Logistic Regression Models: The results for each of our logistic regression models are presented in Table 4.6 and Figure 4.7. Efficiency transformer designs: Performance metrics for each of our efficiency transformer designs are shown in Table 4.9.
Discussion
In Figure 4.12, I compare the micro-F1, precision and recall efficiency between the BERT-based models and the effective transformer models. As described in Section 4.1.8, the BiLSTM models using our custom spherical embeddings and the spherical embeddings trained on the English Wikipedia converged only after increasing the learning rate. BERT-based models: For binary and multi-label classification, I consistently found that our custom RadBERT model outperformed the base BERT model and the BlueBERT model.

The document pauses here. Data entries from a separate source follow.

/-- R712 to R717, R795, R798, R799, R801, R805, R808, R811 to R813: a REDUCE in its turn begins and takes the group's next sequence number,
or ends with the lowest refused offset; in a group of one it reads its buffer and stores the same elements back, a NaN as the
canonical one; an AMAX_MAX of a group of one with valid micro-batches ends OK, leaves the table as it was and keeps the group sums for
its record; a PUT sends its frame and waits for the answer; a CREADY or CABORT from outside the group is a
strike, a CREADY for the next or a waiting REDUCE is kept; a CABORT of its REDUCE and a wait of TIMEOUT_MS end it with REMOTE_ERROR. -/
def Obligations.Collectives : Prop :=
  ∀ (s : State),
    (∀ c op x, (c = .allReduce ∧ op = 0) ∨ (c = .reduceScatter ∧ op = 1) ∨ (c = .allGather ∧ op = 2) ∨ (c = .amaxMax ∧ op = 3) ∨
        (c = .reducePut ∧ op = 4) → s.d.nextDocket deviceRing = some x → x.opcode = 6 → rdOp x = op → s.d.kill = none →
        s.d.reduceHeld x = false →
      (∀ st det, refusal deviceRing x (argMask x) (s.d.clean.reduceBad x) = some (st, det) → Yields c s (fun t =>
        StandsAt t.d deviceRing x.n (.ended st det) ∧ { t.d with rings := s.d.rings, env := s.d.env } = s.d)) ∧
      (refusal deviceRing x (argMask x) (s.d.clean.reduceBad x) = none → op ≠ 4 → Yields c s (fun t =>
        (StandsAt t.d deviceRing x.n .begun ∨ ∃ st det, StandsAt t.d deviceRing x.n (.ended st det)) ∧
        t.d.grp (rdGroup x) F.CH_GRP_SEQ.SEQ = (s.d.grp (rdGroup x) F.CH_GRP_SEQ.SEQ + 1) % 2 ^ 32)) ∧
      (∀ n dtype, op < 3 → n = rdCount x → dtype = rdDtype x → refusal deviceRing x (argMask x) (s.d.clean.reduceBad x) = none →
        (s.d.clean.members (rdGroup x)).1 = .ok [s.d.myId] → s.d.grp (rdGroup x) F.CH_GRP_CFG.RANK = 0 →
        (∀ y ∈ s.d.colls, y.owner ≠ .ring deviceRing x.n) → (isCounted x = false ∨ s.d.vValid ≠ 0) → Yields c s (fun t =>
          ∃ (d1 : Dev) (bs : List Byte) (b : Bool) (d2 : Dev), { d1 with rings := s.d.rings, regs := s.d.regs, colls := s.d.colls, env := s.d.env } = s.d ∧
            d1.env = {} ∧
            d1.readBuffer s.now (.ring deviceRing x.n) (x.field 0x10 8) (bytesFor dtype n) = (bs, b, d2) ∧
            (b = true → StandsAt t.d deviceRing x.n .begun ∧ t.d.near = d2.near ∧ t.d.spad = d2.spad ∧ t.d.hostMem = d2.hostMem) ∧
            (b = false → ∃ colls fresh d3, d3 = ({ d2 with colls := colls, fresh := fresh } : Dev).chWrite s.now (.ring deviceRing x.n)
                (x.field 0x10 8) (rowsFromCodes dtype ((codesIn dtype n bs).map (canonNan dtype))) ∧
              t.d.near = d3.near ∧ t.d.spad = d3.spad ∧ t.d.hostMem = d3.hostMem ∧ t.d.fabric = d3.fabric ∧
              t.d.collBy (.ring deviceRing x.n) = none ∧ ∃ st det, StandsAt t.d deviceRing x.n (.ended st det)))) ∧
      (∀ (ms : List Nat) (bs : List Byte) (d0 d1 d2 : Dev), op = 4 → refusal deviceRing x (argMask x) (s.d.clean.reduceBad x) = none →
        rdCount x = 64 → (∀ y ∈ s.d.colls, y.owner ≠ .ring deviceRing x.n) →
        (s.d.clean.beginDocket deviceRing x.n).members (rdGroup x) = (.ok ms, d0) →
        d1 = { d0 with colls := s.d.colls ++ [
          { owner := .ring deviceRing x.n, op := 4, dtype := 0, group := rdGroup x, counted := false, direct := false, addr := x.field 0x10 8, count := 64, peer := x.field 0x24 4 }] } →
        d1.readBuffer s.now (.ring deviceRing x.n) (x.field 0x10 8) 64 = (bs, false, d2) →
        (x.field 0x24 4 = s.d.myId ∨ s.d.candidates (x.field 0x24 4) ≠ []) → Yields c s (fun t =>
          StandsAt t.d deviceRing x.n .begun ∧
          (∃ y, t.d.collBy (.ring deviceRing x.n) = some y ∧ y.op = 4 ∧
            y.out = [(x.field 0x24 4, x.field 0x28 2, s.d.nextPutTag % 2 ^ 16, x.field 0x30 8)]) ∧
          (x.field 0x24 4 = s.d.myId → ∃ g, t.d.kyLocal = s.d.kyLocal ++ [g] ∧ g.op = Op.PUT ∧ g.win = x.field 0x28 2 ∧
            g.key = x.field 0x2C 4 ∧ g.offset = x.field 0x30 8 ∧ g.payload = bs ∧ g.src = s.d.myId) ∧
          t.d.nextPutTag = (s.d.nextPutTag + 1) % 2 ^ 16 ∧ t.d.near = d2.near ∧ t.d.spad = d2.spad)) ∧
      (op = 3 → refusal deviceRing x (argMask x) (s.d.clean.reduceBad x) = none → (s.d.clean.members (rdGroup x)).1 = .ok [s.d.myId] →
        s.d.grp (rdGroup x) F.CH_GRP_CFG.RANK = 0 → s.d.colls = [] → s.d.vValid ≠ 0 → (∀ e, s.d.amaxWord e 1 < 2 ^ 64) →
        Yields c s (fun t =>
          (∃ y, t.d.docket deviceRing x.n = some y ∧ y.stage = .ended St.OK 0 ∧ y.total = some (s.d.vValid, s.d.vAttempted)) ∧
          (∀ e w, w < 4 → t.d.amaxWord e w = s.d.amaxWord e w) ∧
          t.d.grp (rdGroup x) F.CH_GRP_SEQ.SEQ = (s.d.grp (rdGroup x) F.CH_GRP_SEQ.SEQ + 1) % 2 ^ 32 ∧
          t.d.flag P.dkCtl F.DK_ACC.REDUCED = true ∧ t.d.rd P.dkCtl F.DK_VTOTAL.VALID = s.d.rd P.dkCtl F.DK_VTOTAL.VALID ∧ t.d.colls = []))) ∧
    (∀ f d1, d1 = s.d.takeFrame (fun x => x == f) → d1.quarantined f.src = false → f.src < 2 ^ 17 →
      (d1.mayCollect f.group f.src = false → ∀ c, c = .cready f ∨ c = .cabort f → Yields c s (fun t =>
        rtStrikes (t.d.rtEntry f.src) = min (rtStrikes (s.d.rtEntry f.src) + 1) 15 ∧ t.d.colls = s.d.colls ∧ t.d.early = s.d.early ∧
        t.d.spad = s.d.spad)) ∧
      (d1.mayCollect f.group f.src = true → f.tag = s.d.grp f.group F.CH_GRP_SEQ.SEQ % 2 ^ 16 → Yields (.cready f) s (fun t =>
        t.d.early = s.d.early ++ [f] ∧ t.d.colls = s.d.colls ∧ rtStrikes (t.d.rtEntry f.src) = rtStrikes (s.d.rtEntry f.src))) ∧
      (d1.mayCollect f.group f.src = true → s.d.collOf f.group = none → Yields (.cabort f) s (fun t => t.d = d1))) ∧
    (∀ f c q, (s.d.takeFrame (fun x => x == f)).quarantined f.src = false → s.d.collOf f.group = some c → s.d.collBy c.owner = some c →
      c.members.findIdx? (fun m => m == f.src) = some q → c.seq % 2 ^ 16 = f.tag →
      (f.tag ≠ s.d.grp f.group F.CH_GRP_SEQ.SEQ % 2 ^ 16 → f.strand < c.strands.length → c.stuck = true → Yields (.cready f) s (fun t =>
        ∃ c', t.d.collBy c.owner = some c' ∧ (c'.strand f.strand).creadys = (c.strand f.strand).creadys ++ [(q, f.offset)] ∧
          c'.buf = c.buf)) ∧
      (∀ k n, c.op = 3 → c.owner = .ring k n → (s.d.docket k n).isSome = true → Yields (.cabort f) s (fun t =>
        StandsAt t.d k n (.ended St.REMOTE_ERROR (f.key % 2 ^ 17)) ∧ t.d.collBy c.owner = none ∧ t.d.amax = s.d.amax))) ∧
    (∀ g rank c k n, s.d.collOf g = some c → s.d.collBy c.owner = some c → c.op = 3 → c.stuck = false → c.owner = .ring k n →
      (s.d.docket k n).isSome = true →
      c.strands.any (fun x => (match x.recvs with | y :: _ => y.peer == rank | [] => false) ||
        (match x.sends with | y :: _ => y.peer == rank | [] => false)) = true →
      s.d.candidates (c.members.getD rank 0) ≠ [] →
      (c.strands.any (fun x => x.late rank s.now (s.d.rd P.countingHouse F.CH_CTL.TIMEOUT_MS * 1000000)) = true → Yields (.chRemote g rank) s (fun t =>
        StandsAt t.d k n (.ended St.REMOTE_ERROR (c.members.getD rank 0)) ∧ t.d.collBy c.owner = none ∧ t.d.amax = s.d.amax)) ∧
      (c.strands.any (fun x => x.late rank s.now (s.d.rd P.countingHouse F.CH_CTL.TIMEOUT_MS * 1000000)) = false → Yields (.chRemote g rank) s (fun t => t.d = s.d)))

Efficient Transformer Models: Our efficient transformer models are the Longformer model equivalent of the BERT-based models: basic, BERT without case, BlueBERT and our custom RadBERT model. As expected, BiLSTM models trained faster than the BERT-based and Efficient Transformer models.
Conclusion
A Generalized Natural-Language Text Processor for Clinical Radiology." Journal of the American Medical Informatics Association. Proceedings of the 56th Annual Meeting of the Society for Computational Linguistics (Volume 1: Long Papers). In. Extending a radiology lexicon through contextual patterns in using radiology reports." Journal of the American Medical Informatics Association.
CLAMP – a toolkit for efficiently building personalized natural language processing clinical pipelines.” Journal of the American Medical Informatics Association. Identification of Patient Smoking Status from Discharge Medical Records.” Journal of the American Medical Informatics Association.